## YOUR ASSIGNMENT
Only lines containing "products" are wanted from the data below. Copy those lines.

DATA SECTION Block Start

-- ==== Sys2Proof/Machine/Vnni.lean ====
section
/-! DEFINITION. AVX512_VNNI (48_vnni.md R460 to R470): VPDPBUSD, VPDPBUSDS, VPDPWSSD, VPDPWSSDS. -/

namespace Sys2Proof.Machine

/-- The exact sum of four products of unsigned bytes of `a` and signed bytes of `b` (R463). -/
def bytesDot (a b : Word32) : Int :=
  ((List.range 4).map fun i =>
    ((a.extractLsb' (8 * i) 8).toNat : Int) * (b.extractLsb' (8 * i) 8).toInt).foldr (· + ·) 0

/-- The exact sum of two products of signed words (R467). -/
def wordsDot (a b : Word32) : Int :=
  ((List.range 2).map fun i =>
    (a.extractLsb' (16 * i) 16).toInt * (b.extractLsb' (16 * i) 16).toInt).foldr (· + ·) 0

/-- `SIGNED_DWORD_SATURATE` of the exact sum, or the sum modulo 2^32 (R461, R463). -/
def accumulate (sat : Bool) (d : Word32) (p : Int) : Word32 :=
  if sat then saturate 32 (d.toInt + p) else BitVec.ofInt 32 (d.toInt + p)

/-- Every dword: the old destination plus the dot product of vvvv and r/m (R463, R465, R467, R469). -/
def dotOp (vl : Nat) (dot : Word32 → Word32 → Int) (sat : Bool) (old x y : Vec) : Vec :=
  lanes 32 (vl / 32) fun i => accumulate sat (elem 32 old i) (dot (elem 32 x i) (elem 32 y i))

/-- VPDPBUSD xmm1(k1)(z), xmm2, xmm3/m128/m32bcst. -/
def execVpdpbusd128 (e : Evex) (rm : Rm) (s : State) : Host.Outcome State Fault Refusal :=
  runEvex (evexRow [.vnni, .avx512vl] 128 32 4 true true .mergeZero) (dotOp 128 bytesDot false) e rm s

/-- VPDPBUSD ymm1(k1)(z), ymm2, ymm3/m256/m32bcst. -/
def execVpdpbusd256 (e : Evex) (rm : Rm) (s : State) : Host.Outcome State Fault Refusal :=
  runEvex (evexRow [.vnni, .avx512vl] 256 32 4 true true .mergeZero) (dotOp 256 bytesDot false) e rm s

/-- VPDPBUSD zmm1(k1)(z), zmm2, zmm3/m512/m32bcst. -/
def execVpdpbusd512 (e : Evex) (rm : Rm) (s : State) : Host.Outcome State Fault Refusal :=
  runEvex (evexRow [.vnni] 512 32 4 true true .mergeZero) (dotOp 512 bytesDot false) e rm s

/-- VPDPBUSDS xmm1(k1)(z), xmm2, xmm3/m128/m32bcst. -/
def execVpdpbusds128 (e : Evex) (rm : Rm) (s : State) : Host.Outcome State Fault Refusal :=
  runEvex (evexRow [.vnni, .avx512vl] 128 32 4 true true .mergeZero) (dotOp 128 bytesDot true) e rm s

/-- VPDPBUSDS ymm1(k1)(z), ymm2, ymm3/m256/m32bcst. -/
def execVpdpbusds256 (e : Evex) (rm : Rm) (s : State) : Host.Outcome State Fault Refusal :=
  runEvex (evexRow [.vnni, .avx512vl] 256 32 4 true true .mergeZero) (dotOp 256 bytesDot true) e rm s

/-- VPDPBUSDS zmm1(k1)(z), zmm2, zmm3/m512/m32bcst. -/
def execVpdpbusds512 (e : Evex) (rm : Rm) (s : State) : Host.Outcome State Fault Refusal :=
  runEvex (evexRow [.vnni] 512 32 4 true true .mergeZero) (dotOp 512 bytesDot true) e rm s

/-- VPDPWSSD xmm1(k1)(z), xmm2, xmm3/m128/m32bcst. -/
def execVpdpwssd128 (e : Evex) (rm : Rm) (s : State) : Host.Outcome State Fault Refusal :=
  runEvex (evexRow [.vnni, .avx512vl] 128 32 4 true true .mergeZero) (dotOp 128 wordsDot false) e rm s

/-- VPDPWSSD ymm1(k1)(z), ymm2, ymm3/m256/m32bcst. -/
def execVpdpwssd256 (e : Evex) (rm : Rm) (s : State) : Host.Outcome State Fault Refusal :=
  runEvex (evexRow [.vnni, .avx512vl] 256 32 4 true true .mergeZero) (dotOp 256 wordsDot false) e rm s

/-- VPDPWSSD zmm1(k1)(z), zmm2, zmm3/m512/m32bcst. -/
def execVpdpwssd512 (e : Evex) (rm : Rm) (s : State) : Host.Outcome State Fault Refusal :=
  runEvex (evexRow [.vnni] 512 32 4 true true .mergeZero) (dotOp 512 wordsDot false) e rm s

/-- VPDPWSSDS xmm1(k1)(z), xmm2, xmm3/m128/m32bcst. -/
def execVpdpwssds128 (e : Evex) (rm : Rm) (s : State) : Host.Outcome State Fault Refusal :=
  runEvex (evexRow [.vnni, .avx512vl] 128 32 4 true true .mergeZero) (dotOp 128 wordsDot true) e rm s

/-- VPDPWSSDS ymm1(k1)(z), ymm2, ymm3/m256/m32bcst. -/
def execVpdpwssds256 (e : Evex) (rm : Rm) (s : State) : Host.Outcome State Fault Refusal :=
  runEvex (evexRow [.vnni, .avx512vl] 256 32 4 true true .mergeZero) (dotOp 256 wordsDot true) e rm s

/-- VPDPWSSDS zmm1(k1)(z), zmm2, zmm3/m512/m32bcst. -/
def execVpdpwssds512 (e : Evex) (rm : Rm) (s : State) : Host.Outcome State Fault Refusal :=
  runEvex (evexRow [.vnni] 512 32 4 true true .mergeZero) (dotOp 512 wordsDot true) e rm s

end Sys2Proof.Machine
end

DATA SECTION Block End

## EXPECTED ANSWER
/-- The exact sum of four products of unsigned bytes of `a` and signed bytes of `b` (R463). -/
/-- The exact sum of two products of signed words (R467). -/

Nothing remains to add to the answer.